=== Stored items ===

■ ■ ■

-- ==== Sys2Proof/Machine/Ops.lean ====
section
/-! DEFINITION. The operations the commands share: bytes of MEM, responses, faults, the checks of the
command cycle (R180, R205), the state register map, the reset input and the host's moves. -/

namespace Sys2Proof.Machine

/-! ### MEM (R50 to R54)

A memory lists (address, byte) pairs in ONE canonical form, so that equal memories are equal data. -/

/-- What an address that a memory does not list reads as. DESIGN CHOICE (assumption 4): 0, the
contents the spec's vectors start from; the spec makes MEM's contents an input (R58), and every
contents is some canonical memory. -/
def unlistedByte : Byte := 0

/-- The byte of MEM at an address. -/
def readByte : Memory → Nat → Byte
  | [], _ => unlistedByte
  | (k, c) :: m, a => if k = a then c else readByte m a

/-- Put an entry at the head of a list, unless its byte is what an unlisted address reads as. -/
def consByte (a : Nat) (b : Byte) (m : Memory) : Memory :=
  if b = unlistedByte then m else (a, b) :: m

/-- MEM with one byte replaced, in canonical form again. -/
def writeByte : Memory → Nat → Byte → Memory
  | [], a, b => consByte a b []
  | (k, c) :: m, a, b =>
    if a < k then consByte a b ((k, c) :: m)
    else if a = k then consByte a b m
    else (k, c) :: writeByte m a b

/-- Every address of a memory is above `a`. -/
abbrev Memory.above (a : Nat) (m : Memory) : Prop := ∀ c ∈ m, a < c.1

/-- The canonical form: addresses strictly rising and inside MEM, and no entry equal to what an
unlisted address reads as. -/
def Memory.wf : Memory → Bool
  | [] => true
  | (k, c) :: m => decide (k < memSize) && decide (c ≠ unlistedByte) && decide (Memory.above k m) && Memory.wf m

/-- `MemRead(a, n)` (R52): n bytes as one big-endian integer, the byte at `a` the most significant. -/
def memRead (m : Memory) (a : Nat) : Nat → Nat
  | 0 => 0
  | n + 1 => memRead m a n * 256 + (readByte m (a + n)).toNat

/-- `MemWrite(a, n, v)` (R52): the n-byte value `v`, its most significant byte at `a`. -/
def memWrite (m : Memory) (a : Nat) : Nat → Nat → Memory
  | 0, _ => m
  | n + 1, v => writeByte (memWrite m a n (v / 256)) (a + n) (BitVec.ofNat 8 v)

/-! ### Aborting a command -/

/-- Why a command's private copy of the state is discarded (R16). -/
inductive Abort where
  /-- `raise FAULT(code)` (R203). -/
  | raise (c : FaultCode)
  /-- The model stops: an access outside MEM, which no reachable state makes. -/
  | outside (f : Fault)
deriving DecidableEq, Repr

/-- A MemRead of `n` bytes that stops at the end of MEM (R59). -/
def boundedRead (m : Memory) (a n : Nat) : Except Abort Nat :=
  if a + n ≤ memSize then .ok (memRead m a n) else .error (.outside (.outsideMem a n))

/-- A MemWrite of `n` bytes that stops at the end of MEM (R59). -/
def boundedWrite (m : Memory) (a n v : Nat) : Except Abort Memory :=
  if a + n ≤ memSize then .ok (memWrite m a n v) else .error (.outside (.outsideMem a n))

/-! ### Responses and faults -/

/-- Emit one response word on the response port (R82). -/
def State.emit (s : State) (rcode : BitVec 8) (rdata : Word) : State :=
  { s with responses := { rcode := rcode, rdata := rdata } :: s.responses }

/-- `respond(rc, d)` (R15, R82). -/
def State.respond (s : State) (rc : RCode) (d : Word) : State := s.emit rc.code d

/-- TAKING A FAULT (R203), from the state before the command: HALTED and FCODE are set, the response is
(code, 0), and nothing else changes. There is no vector, handler, saved pc or mode (R214). -/
def State.takeFault (s : State) (c : FaultCode) : State :=
  { s with blk := { halted := true, fcode := c.code } }.emit c.code 0

/-- The refusal of a command while halted (R204): (HALTED, 0), nothing latched. -/
def State.refuseHalted (s : State) : State := s.respond .halted 0

/-- LEAVING THE HALT (R215, R240 to R242): the reset input sets every register to its reset value. MEM
is not reset, and the host's command list and its record of responses are the host's. -/
def State.applyReset (s : State) : State :=
  { s with blk := .reset, we := .reset, re := .reset, fn := .reset }

/-! ### The command cycle (R180, R205) -/

/-- The outcomes of a step of this machine. -/
abbrev StepOutcome := Host.Outcome State Fault Refusal

/-- Check 1 of R205: while halted, a command that is not a legal readout is refused (R204). -/
def unlessHalted (s : State) (k : StepOutcome) : StepOutcome :=
  if s.blk.halted then .next s.refuseHalted else k

/-- A check of R205: the fault `c` when the condition fails. -/
def require (s : State) (c : FaultCode) (ok : Bool) (k : StepOutcome) : StepOutcome :=
  if ok then k else .next (s.takeFault c)

/-- Check 3 of R205: NB ≤ 26, otherwise NBITS (R208). -/
def requireBits (s : State) (nb : BitVec 5) (k : StepOutcome) : StepOutcome :=
  require s .nbits (decide (bitsOf nb ≤ maxBitCount)) k

/-- Check 4 of R205: the engine is initialised, otherwise NOTINIT (R206). -/
def requireInit (s : State) (valid : Bool) (k : StepOutcome) : StepOutcome :=
  require s .notInit valid k

/-- Check 5 of R205 for a region: inside MEM, otherwise BADARG (R209). -/
def requireRegion (s : State) (addr : Addr) (len : BitVec 24) (k : StepOutcome) : StepOutcome :=
  require s .badArg (regionFits (baseOf addr) (lengthOf len)) k

/-- What a command's execution leaves: the private copy with its response, or why it is discarded. -/
abbrev Execution := Except Abort (State × RCode × Word)

/-- Step 4 of R180: commit the private copy and respond, or discard it and take the fault (R16). -/
def commit (s : State) (e : Execution) : StepOutcome :=
  match e with
  | .ok (t, rc, d) => .next (t.respond rc d)
  | .error (.raise c) => .next (s.takeFault c)
  | .error (.outside f) => .fault f

/-- A word that is no command (R84, R85): refused while halted (R204), and otherwise ILLEGAL (R207). -/
def State.rejectWord (s : State) : State :=
  if s.blk.halted then s.refuseHalted else s.takeFault .illegal

/-! ### The state register map (R41) -/

/-- The state register map (R41): every register by its index, zero-extended to 64 bits. -/
def registerMap (s : State) : List (BitVec 8 × Word) :=
  [(0x00, s.blk.toWord),
   (0x01, blockId s.width),
   (0x10, BitVec.ofNat 64 (flagBit s.we.valid)),
   (0x11, s.we.word),
   (0x12, s.we.bitoff.setWidth 64),
   (0x13, s.we.start.setWidth 64),
   (0x14, s.we.cursor.setWidth 64),
   (0x15, s.we.bufEnd.setWidth 64),
   (0x20, BitVec.ofNat 64 (flagBit s.re.valid)),
   (0x21, s.re.word),
   (0x22, s.re.bitoff.setWidth 64),
   (0x23, s.re.start.setWidth 64),
   (0x24, s.re.cursor.setWidth 64),
   (0x25, s.re.bufEnd.setWidth 64),
   (0x26, s.re.rstat.code.setWidth 64),
   (0x30, s.fn.statusWord),
   (0x31, s.fn.maxsym.setWidth 64)]

/-- The register RD_STATE selects, and none for a reserved index (R87). -/
def stateRegister (s : State) (idx : BitVec 8) : Option Word :=
  ((registerMap s).find? fun r => decide (r.1 = idx)).map Prod.snd

/-! ### The host's side -/

/-- The host's next move and the state with that move taken from its list. -/
def nextMove (s : State) : Option (HostMove × State) :=
  match s.moves with
  | [] => none
  | m :: rest => some (m, { s with moves := rest })

/-- The host writes one byte of MEM between two commands (R58, R61). -/
def State.hostStore (s : State) (a : Addr) (b : Byte) : State :=
  { s with mem := writeByte s.mem a.toNat b }

/-- The host reads one byte of MEM between two commands (R61): MEM's current contents, changing
nothing (R56, R65). -/
def State.hostLoad (s : State) (a : Addr) : Byte := readByte s.mem a.toNat

end Sys2Proof.Machine
end

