-- ==== Sys2Proof/Machine/Dispatch.lean ====
section
/-! DEFINITION. One arm per command, each a call of its meaning. -/

namespace Sys2Proof.Machine

def exec (i : Instr) (s : State) : Host.Outcome State Fault Refusal :=
  match i with
  | .nop => Sys2Proof.Machine.execNop s
  | .rdState idx => Sys2Proof.Machine.execRdState idx s
  | .weInit addr len => Sys2Proof.Machine.execWeInit addr len s
  | .weWrite val nb => Sys2Proof.Machine.execWeWrite val nb s
  | .weFlush => Sys2Proof.Machine.execWeFlush s
  | .weClose val nb => Sys2Proof.Machine.execWeClose val nb s
  | .reInit addr len => Sys2Proof.Machine.execReInit addr len s
  | .rePeek nb => Sys2Proof.Machine.execRePeek nb s
  | .reConsume nb => Sys2Proof.Machine.execReConsume nb s
  | .reRead nb => Sys2Proof.Machine.execReRead nb s
  | .reReload => Sys2Proof.Machine.execReReload s
  | .reClose => Sys2Proof.Machine.execReClose s
  | .fnCount addr len => Sys2Proof.Machine.execFnCount addr len s
  | .fnNorm imm => Sys2Proof.Machine.execFnNorm imm s
  | .fnRdRaw idx => Sys2Proof.Machine.execFnRdRaw idx s
  | .fnRdNorm idx => Sys2Proof.Machine.execFnRdNorm idx s

end Sys2Proof.Machine
end

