/-- FN_NORM of a histogram that is not all zero, turn by turn: `table 0` is the scaled table, turn v makes
`table (v + 1)` from `table v`, and `turns` turns run. A victim, a present symbol with working count 0, ends its turn
at exactly 1 and takes the unit from its donor: the symbol with the least count above 1, the maximum symbol aside, the
lowest among equals. Every other entry stays, and a turn of a symbol that is no victim changes nothing. After all 256
turns the answer is (OK, ms) with the last table; a victim that meets no donor ends the run with (REPAIR_FAIL, victim)
and the table of the turns before. So the repair makes no unit: the table's sum is the scaled table's (R151, R153 to
R159). -/
def Obligations.RepairKeepsTheSum : Prop :=
  ∀ (s : State) (m : BitVec 32) (ms : Symbol), s.blk.halted = false → m ≠ 0 → s.fn.raw.entry ms ≠ 0 →
    (∀ i : Symbol, (s.fn.raw.entry i).toNat ≤ (s.fn.raw.entry ms).toNat) →
    (∀ i : Symbol, i.toNat < ms.toNat → (s.fn.raw.entry i).toNat < (s.fn.raw.entry ms).toNat) →
    ∃ (table : Nat → Table) (turns : Nat),
      (∀ i : Symbol, ((table 0).entry i).toNat =
        if i = ms then m.toNat
        else if m.toNat < (s.fn.raw.entry ms).toNat then
          m.toNat * (s.fn.raw.entry i).toNat / (s.fn.raw.entry ms).toNat
        else (s.fn.raw.entry i).toNat) ∧
      (∀ v : Symbol, v.toNat < turns →
        if s.fn.raw.entry v ≠ 0 ∧ (table v.toNat).entry v = 0 then
          ∃ d : Symbol, d ≠ ms ∧ 1 < ((table v.toNat).entry d).toNat ∧
            (∀ j : Symbol, j ≠ ms → 1 < ((table v.toNat).entry j).toNat →
              ((table v.toNat).entry d).toNat < ((table v.toNat).entry j).toNat ∨
                ((table v.toNat).entry d).toNat = ((table v.toNat).entry j).toNat ∧ d.toNat ≤ j.toNat) ∧
            ∀ i : Symbol, ((table (v.toNat + 1)).entry i).toNat =
              if i = v then 1 else if i = d then ((table v.toNat).entry d).toNat - 1
              else ((table v.toNat).entry i).toNat
        else table (v.toNat + 1) = table v.toNat) ∧
      (turns = 256 ∧
          exec (.fnNorm m) s = .next ({ s with fn := { s.fn with
            norm := table turns, maxsym := ms.setWidth 9, nvalid := true, nfail := false } }.answered
              0x00 (ms.setWidth 64)) ∨
        ∃ v : Symbol, turns = v.toNat ∧ s.fn.raw.entry v ≠ 0 ∧ (table turns).entry v = 0 ∧
          (∀ j : Symbol, j ≠ ms → ((table turns).entry j).toNat ≤ 1) ∧
          exec (.fnNorm m) s = .next ({ s with fn := { s.fn with
            norm := table turns, maxsym := ms.setWidth 9, nvalid := false, nfail := true } }.answered
              0x03 (v.setWidth 64))) ∧
      ((table turns).toList.map BitVec.toNat).sum = ((table 0).toList.map BitVec.toNat).sum

/-- The donor is the eligible symbol with the least count, the lowest among equals, and there is none exactly when
no symbol but the maximum has more than one unit (R157). -/
def Obligations.DonorIsTheSmallestEligible : Prop :=
  ∀ (t : Table) (ms : Symbol),
    (chooseDonor t ms = none ↔ ∀ j : Symbol, j ≠ ms → (t.entry j).toNat ≤ 1) ∧
    (∀ d : Symbol, chooseDonor t ms = some d ↔
      d ≠ ms ∧ 1 < (t.entry d).toNat ∧
      ∀ j : Symbol, j ≠ ms → 1 < (t.entry j).toNat →
        (t.entry d).toNat < (t.entry j).toNat ∨ ((t.entry d).toNat = (t.entry j).toNat ∧ d.toNat ≤ j.toNat))

/-- FN_RDRAW and FN_RDNORM answer the entry they name, halted or not, and change nothing (R160, R161). -/
def Obligations.TableReadoutsAnswerTheEntry : Prop :=
  ∀ (s : State) (idx : Symbol),
    (∃ d : Word, exec (.fnRdRaw idx) s = .next (s.answered 0x00 d) ∧ d.toNat = (s.fn.raw.entry idx).toNat) ∧
    (∃ d : Word, exec (.fnRdNorm idx) s = .next (s.answered 0x00 d) ∧ d.toNat = (s.fn.norm.entry idx).toNat)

■ ■ ■

=== EXERCISE DIRECTIONS ===
Copy down every line of the entries containing the word "value".

=== TASK RESULT ===
/-- `MemWrite(a, n, v)` (R52): the n-byte value `v`, its most significant byte at `a`. -/
/-- LEAVING THE HALT (R215, R240 to R242): the reset input sets every register to its reset value. MEM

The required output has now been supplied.